theorem wit_DrawingTwiceRestores : ∃ t, (0#4) ≠ 0xF#4 ∧ (1#4) ≠ 0xF#4 ∧
    ((5#4).toNat = 0 ∨ (glyphState []).i.toNat + (5#4).toNat ≤ 4096) ∧
    exec (.drw 0#4 1#4 5#4) (glyphState []) = .next t :=
  ⟨_, by decide, by decide, .inr (by decide), rfl⟩

/-- VX = 15 with a key pressed or not, VX = 16. -/
theorem wit_KeySkipsOrFault : ((regs [(0, 15)]).getV 0).toNat = (0xF#4).toNat ∧
    15 < ((regs [(0, 16)]).getV 0).toNat ∧ (State.reset.setKeyFlag 0xF true).getKey 0xF = true ∧
    State.reset.getKey 0xF = false := by decide

/-- Key 0 and key F pressed, and none. -/
theorem wit_WaitForKeyPolls : let s := (State.reset.setKeyFlag 0xF true).setKeyFlag 0 true
    (s.getKey 0 = true ∧ ∀ j : Nibble, j.toNat < (0#4).toNat → s.getKey j = false) ∧
    ((State.reset.setKeyFlag 0xF true).getKey 0xF = true ∧
      ∀ j : Nibble, j.toNat < (0xF#4).toNat → (State.reset.setKeyFlag 0xF true).getKey j = false) ∧
    ∀ k : Nibble, State.reset.getKey k = false := by decide

/-- The frames' premise for one instruction of each statement, a completing cycle each. -/
theorem wit_Frames :
    (∃ t, exec (.call 0x210#12) { State.reset with sp := 15 } = .next t ∧ t.sp = 16) ∧
    (∃ t, exec .ret { State.reset with sp := 1 } = .next t ∧ t.sp = 0) ∧
    (∃ t, exec (.addReg 0xF#4 0xF#4) State.reset = .next t) ∧
    (∃ t, exec (.storeRegs 0xF#4) { State.reset with i := 0xFF0#16 } = .next t ∧ t.status = .running) ∧
    (∃ t, exec (.ldBVx 0#4) { State.reset with i := 0xFFD#16 } = .next t ∧ t.status = .running) ∧
    (∃ t, exec (.loadRegs 0xF#4) { State.reset with i := 0xFF0#16 } = .next t ∧ t.status = .running) ∧
    (∃ t, exec (.drw 0#4 0#4 5#4) (glyphState []) = .next t ∧ t.status = .running) ∧
    ∃ t, exec (.skp 0#4) State.reset = .next t ∧ t.status = .running :=
  ⟨⟨_, rfl, rfl⟩, ⟨_, rfl, rfl⟩, ⟨_, rfl⟩, ⟨_, rfl, rfl⟩, ⟨_, rfl, rfl⟩, ⟨_, rfl, rfl⟩, ⟨_, rfl, rfl⟩,
    ⟨_, rfl, rfl⟩⟩

end Sys2Proof.Tests
end

/-! What one instruction can do, said once for all 35 (spec/40_cycle.md R54, R55, R58): every
cycle answers a next state, and that state has one of a few shapes over the state before it. -/

namespace Sys2Proof.Machine

/-- The shapes a cycle of `i` from `s` can end in. A shape that only some instructions have names
them; a fault is one R100 gives `i`, with a record R99 allows. -/
inductive Effect (s : State) (i : Instr) : State → Prop where
  /-- the cycle faulted (R55) -/
  | fault (f : Fault) (may : MayRaise i f) (legal : FaultRecordLegal f) : Effect s i (takeFault f s)
  /-- FX0A found no key pressed (R98) -/
  | wait (x : Nibble) (named : i = .ldVxK x) : Effect s i s
  /-- only PC moved: past the instruction, past the next one too, or to a computed address
  (R59, R62, R68) -/
  | move (w : Word) (target : w = s.pc + 2#16 ∨ w = s.pc + 2#16 + 2#16 ∨ w.toNat < 0x10FF) :
      Effect s i ((fetched s).setPc w)
  /-- V registers were written -/
  | regs (vs : Vector Byte 16) : Effect s i { fetched s with v := vs }
  /-- I was written (R83, R84, R85) -/
  | index (w : Word) (named : (∃ a, i = .ldI a) ∨ (∃ x, i = .addIVx x) ∨ ∃ x, i = .ldFVx x) :
      Effect s i ((fetched s).setI w)
  /-- a return address was pushed (R63) -/
  | push (a : Imm12) (named : i = .call a) (room : s.sp.val < 16) :
      Effect s i { s with
        stack := s.stack.set s.sp.val (s.pc + 2#16) room
        sp := ⟨s.sp.val + 1, by omega⟩
        pc := addrOf a }
  /-- a return address was popped (R61) -/
  | pop (named : i = .ret) (used : 0 < s.sp.val) :
      Effect s i { s with
        sp := ⟨s.sp.val - 1, by omega⟩
        pc := s.getStack ⟨s.sp.val - 1, by omega⟩ }
  /-- DT was written (R96) -/
  | delay (x : Nibble) (b : Byte) (named : i = .ldDTVx x) : Effect s i ((fetched s).setDt b)
  /-- ST was written (R97) -/
  | sound (x : Nibble) (b : Byte) (named : i = .ldSTVx x) : Effect s i ((fetched s).setSt b)
  /-- the framebuffer was written, and VF perhaps (R91, R92) -/
  | screen (vs : Vector Byte 16) (scr : Screen) (named : i = .cls ∨ ∃ x y n, i = .drw x y n) :
      Effect s i { fetched s with v := vs, screen := scr }
  /-- bytes were stored where memory exists (R86, R87) -/
  | store (bs : List Byte) (named : (∃ x, i = .ldBVx x) ∨ ∃ x, i = .storeRegs x)
      (inside : s.i.toNat + bs.length ≤ 4096) :
      Effect s i { fetched s with mem := copyBytes s.mem s.i.toNat bs }
  /-- a random byte was drawn into a register (R82) -/
  | draw (x : Nibble) (nn b : Byte) (named : i = .rnd x nn) :
      Effect s i ((drawByte (fetched s)).2.setV x b)

/-- A skip is a move of PC (R59). -/
theorem Effect.skip (s : State) (i : Instr) (c : Bool) : Effect s i (skipIf c (fetched s)) := by
  rw [skipIf_eq]
  exact .move _ (by cases c <;> simp)

/-- An access outside memory is reported with an address that does not exist (R99, R101). -/
theorem Effect.outside {s : State} {i : Instr}
    (may : MayRaise i (.memoryOutOfBounds (firstOutside s.i.toNat))) :
    Effect s i (takeFault (.memoryOutOfBounds (firstOutside s.i.toNat)) s) :=
  .fault _ may (le_firstOutside _)

theorem toNat_addrOf_lt (nnn : Imm12) : (addrOf nnn).toNat < 0x1000 := by
  have := nnn.isLt
  simp only [addrOf, BitVec.toNat_setWidth]
  omega

/-- The sum of BNNN is at most 0x10FE (R68). -/
theorem toNat_addrOf_add_wideOf_lt (nnn : Imm12) (b : Byte) :
    (addrOf nnn + wideOf b).toNat < 0x10FF := by
  have := nnn.isLt
  have := b.isLt
  simp only [addrOf, wideOf, BitVec.toNat_add, BitVec.toNat_setWidth]
  omega

/-- Every instruction, from every state, answers a next state of one of the shapes of `Effect`. -/
theorem exists_exec_effect (i : Instr) (s : State) : ∃ t, exec i s = .next t ∧ Effect s i t := by
  cases i with
  | nop => exact ⟨_, exec_nop s, .move _ (.inl rfl)⟩
  | cls => exact ⟨_, exec_cls s, .screen _ _ (.inl rfl)⟩
  | ret =>
    by_cases h : 0 < s.sp.val
    · exact ⟨_, exec_ret_pos h, .pop rfl h⟩
    · exact ⟨_, exec_ret_empty (by omega), .fault _ trivial trivial⟩
  | jp nnn =>
    exact ⟨_, exec_jp nnn s, .move _ (.inr (.inr (Nat.lt_trans (toNat_addrOf_lt nnn) (by decide))))⟩
  | call nnn =>
    by_cases h : s.sp.val < 16
    · exact ⟨_, exec_call_lt nnn h, .push nnn rfl h⟩
    · exact ⟨_, exec_call_full nnn (by omega), .fault _ trivial trivial⟩
  | seByte x nn => exact ⟨_, exec_seByte x nn s, .skip _ _ _⟩
  | sneByte x nn => exact ⟨_, exec_sneByte x nn s, .skip _ _ _⟩
  | seReg x y => exact ⟨_, exec_seReg x y s, .skip _ _ _⟩
  | ldByte x nn => exact ⟨_, exec_ldByte x nn s, .regs _⟩
  | addByte x nn => exact ⟨_, exec_addByte x nn s, .regs _⟩
  | ldReg x y => exact ⟨_, exec_ldReg x y s, .regs _⟩
  | orReg x y => exact ⟨_, exec_orReg x y s, .regs _⟩
  | andReg x y => exact ⟨_, exec_andReg x y s, .regs _⟩
  | xorReg x y => exact ⟨_, exec_xorReg x y s, .regs _⟩
  | addReg x y => exact ⟨_, exec_addReg x y s, .regs _⟩
  | subReg x y => exact ⟨_, exec_subReg x y s, .regs _⟩
  | shr x y => exact ⟨_, exec_shr x y s, .regs _⟩
  | subnReg x y => exact ⟨_, exec_subnReg x y s, .regs _⟩
  | shl x y => exact ⟨_, exec_shl x y s, .regs _⟩
  | sneReg x y => exact ⟨_, exec_sneReg x y s, .skip _ _ _⟩
  | ldI nnn => exact ⟨_, exec_ldI nnn s, .index _ (.inl ⟨nnn, rfl⟩)⟩
  | jpV0 nnn =>
    exact ⟨_, exec_jpV0 nnn s, .move _ (.inr (.inr (toNat_addrOf_add_wideOf_lt nnn _)))⟩
  | rnd x nn => exact ⟨_, exec_rnd x nn s, .draw x nn _ rfl⟩
  | drw x y n =>
    rw [exec_drw]
    split
    · exact ⟨_, rfl, .screen _ _ (.inr ⟨x, y, n, rfl⟩)⟩
    · exact ⟨_, rfl, .outside trivial⟩
  | skp x =>
    by_cases h : (s.getV x).toNat ≤ 15
    · exact ⟨_, exec_skp_of_le h, .skip _ _ _⟩
    · exact ⟨_, exec_skp_of_gt (by omega), .fault _ trivial (Nat.lt_of_not_le h)⟩
  | sknp x =>
    by_cases h : (s.getV x).toNat ≤ 15
    · exact ⟨_, exec_sknp_of_le h, .skip _ _ _⟩
    · exact ⟨_, exec_sknp_of_gt (by omega), .fault _ trivial (Nat.lt_of_not_le h)⟩
  | ldVxDT x => exact ⟨_, exec_ldVxDT x s, .regs _⟩
  | ldVxK x =>
    cases h : leastPressed s with
    | none => exact ⟨_, exec_ldVxK_none h, .wait x rfl⟩
    | some k => exact ⟨_, exec_ldVxK_some h, .regs _⟩
  | ldDTVx x => exact ⟨_, exec_ldDTVx x s, .delay x _ rfl⟩
  | ldSTVx x => exact ⟨_, exec_ldSTVx x s, .sound x _ rfl⟩
  | addIVx x =>
    rw [exec_addIVx]
    split
    next h => exact ⟨_, rfl, .fault _ trivial h⟩
    next => exact ⟨_, rfl, .index _ (.inr (.inl ⟨x, rfl⟩))⟩
  | ldFVx x => exact ⟨_, exec_ldFVx x s, .index _ (.inr (.inr ⟨x, rfl⟩))⟩
  | ldBVx x =>
    rw [exec_ldBVx]
    split
    next h => exact ⟨_, rfl, .store _ (.inl ⟨x, rfl⟩) h⟩
    next => exact ⟨_, rfl, .outside trivial⟩
  | storeRegs x =>
    rw [exec_storeRegs]
    split
    next h => exact ⟨_, rfl, .store _ (.inr ⟨x, rfl⟩) (by rwa [regsUpTo_length])⟩
    next => exact ⟨_, rfl, .outside trivial⟩
  | loadRegs x =>
    rw [exec_loadRegs]
    split
    · refine ⟨_, rfl, ?_⟩
      rw [setRegs_frame]
      exact .regs _
    · exact ⟨_, rfl, .outside trivial⟩

/-- The inversion of `exec`: a next state it answers has one of the shapes of `Effect`. -/
theorem exec_effect {i : Instr} {s t : State} (h : exec i s = .next t) : Effect s i t := by
  obtain ⟨u, hu, he⟩ := exists_exec_effect i s
  rw [hu] at h
  cases h
  exact he

end Sys2Proof.Machine

/-! The invariant of every run (`RunInv`) is kept by a fault, by every instruction and by every Step. -/

namespace Sys2Proof.Machine

/-- A fault keeps the invariant when its record is one R99 allows (R55). -/
theorem RunInv.takeFault {s : State} (h : RunInv s) {f : Fault} (hf : FaultRecordLegal f) :
    RunInv (takeFault f s) := by
  obtain ⟨hmem, hpc, hstack, -⟩ := h
  refine ⟨hmem, hpc, hstack, fun g hg => ?_⟩
  cases hg
  exact hf

/-- A push keeps the bound on the stack's entries when the pushed word meets it (R63). -/
theorem getElem_set_stack_le {stack : Vector Word 16} {n : Nat} (hn : n < 16) {w : Word}
    (h : ∀ k : Fin 16, stack[k.val].toNat ≤ 0x1000) (hw : w.toNat ≤ 0x1000) (k : Fin 16) :
    (stack.set n w hn)[k.val].toNat ≤ 0x1000 := by
  rw [Vector.getElem_set]
  split
  · exact hw
  · exact h k

/-- An instruction that could be fetched keeps the invariant. PC is at most 0xFFE before it, so at most
0x1002 after a skip; a return goes to an entry of the stack. -/
theorem Effect.runInv {s t : State} {i : Instr} (he : Effect s i t) (h : RunInv s)
    (hp : s.pc.toNat ≤ 0xFFE) : RunInv t := by
  have ⟨hmem, _, hstack, hstatus⟩ := h
  have hnext : (s.pc + 2#16).toNat ≤ 0x1000 := by bv_omega
  have hnextPc : (s.pc + 2#16).toNat < 0x10FF := by omega
  cases he with
  | fault f _ legal => exact h.takeFault legal
  | wait => exact h
  | move w target =>
    refine ⟨hmem, ?_, hstack, hstatus⟩
    rcases target with rfl | rfl | hw
    · exact hnextPc
    · show (s.pc + 2#16 + 2#16).toNat < 0x10FF
      bv_omega
    · exact hw
  | regs | index | delay | sound | screen | draw => exact ⟨hmem, hnextPc, hstack, hstatus⟩
  | push a _ room =>
    exact ⟨hmem, Nat.lt_trans (toNat_addrOf_lt a) (by decide),
      getElem_set_stack_le room hstack hnext, hstatus⟩
  | pop _ used => exact ⟨hmem, Nat.lt_of_le_of_lt (hstack _) (by decide), hstack, hstatus⟩
  | store bs _ inside => exact ⟨copyBytes_wf hmem inside, hnextPc, hstack, hstatus⟩

/-- Settles O19: a Step faults in the fetch or the decode, with a legal record, or executes an
instruction that was fetched from at most 0xFFE. -/
theorem stepKeepsTheInvariant : Obligations.StepKeepsTheInvariant := by
  intro s t h hstep
  obtain ⟨-, ⟨f, hf, rfl⟩ | ⟨op, -, hd, rfl⟩ | ⟨op, i, hf, -, hexec⟩⟩ := step_cases hstep
  · obtain ⟨-, rfl⟩ := fetch_error hf
    exact h.takeFault (le_firstOutside _)
  · exact h.takeFault hd
  · exact (exec_effect hexec).runInv h (fetch_eq_ok.mp hf).1

end Sys2Proof.Machine

/-! What may write what (spec/10_state.md): the key flags, I, the stack, the timers, the framebuffer,
memory, and the flag values VF may hold. -/

namespace Sys2Proof.Machine

/-! ### The key flags (R19) -/

/-- No instruction writes a key flag. -/
theorem Effect.key {s t : State} {i : Instr} (he : Effect s i t) : t.key = s.key := by
  cases he <;> rfl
★ ★ ★
**Exercise**. Please give an exact copy of the lines above, beginning with the line containing "(may : MayRaise i (.memoryOutOfBounds" and running through the line containing "0x10FE (R68). -/", and of no other lines.

**Task response**.
    (may : MayRaise i (.memoryOutOfBounds (firstOutside s.i.toNat))) :
    Effect s i (takeFault (.memoryOutOfBounds (firstOutside s.i.toNat)) s) :=
  .fault _ may (le_firstOutside _)

theorem toNat_addrOf_lt (nnn : Imm12) : (addrOf nnn).toNat < 0x1000 := by
  have := nnn.isLt
  simp only [addrOf, BitVec.toNat_setWidth]
  omega

/-- The sum of BNNN is at most 0x10FE (R68). -/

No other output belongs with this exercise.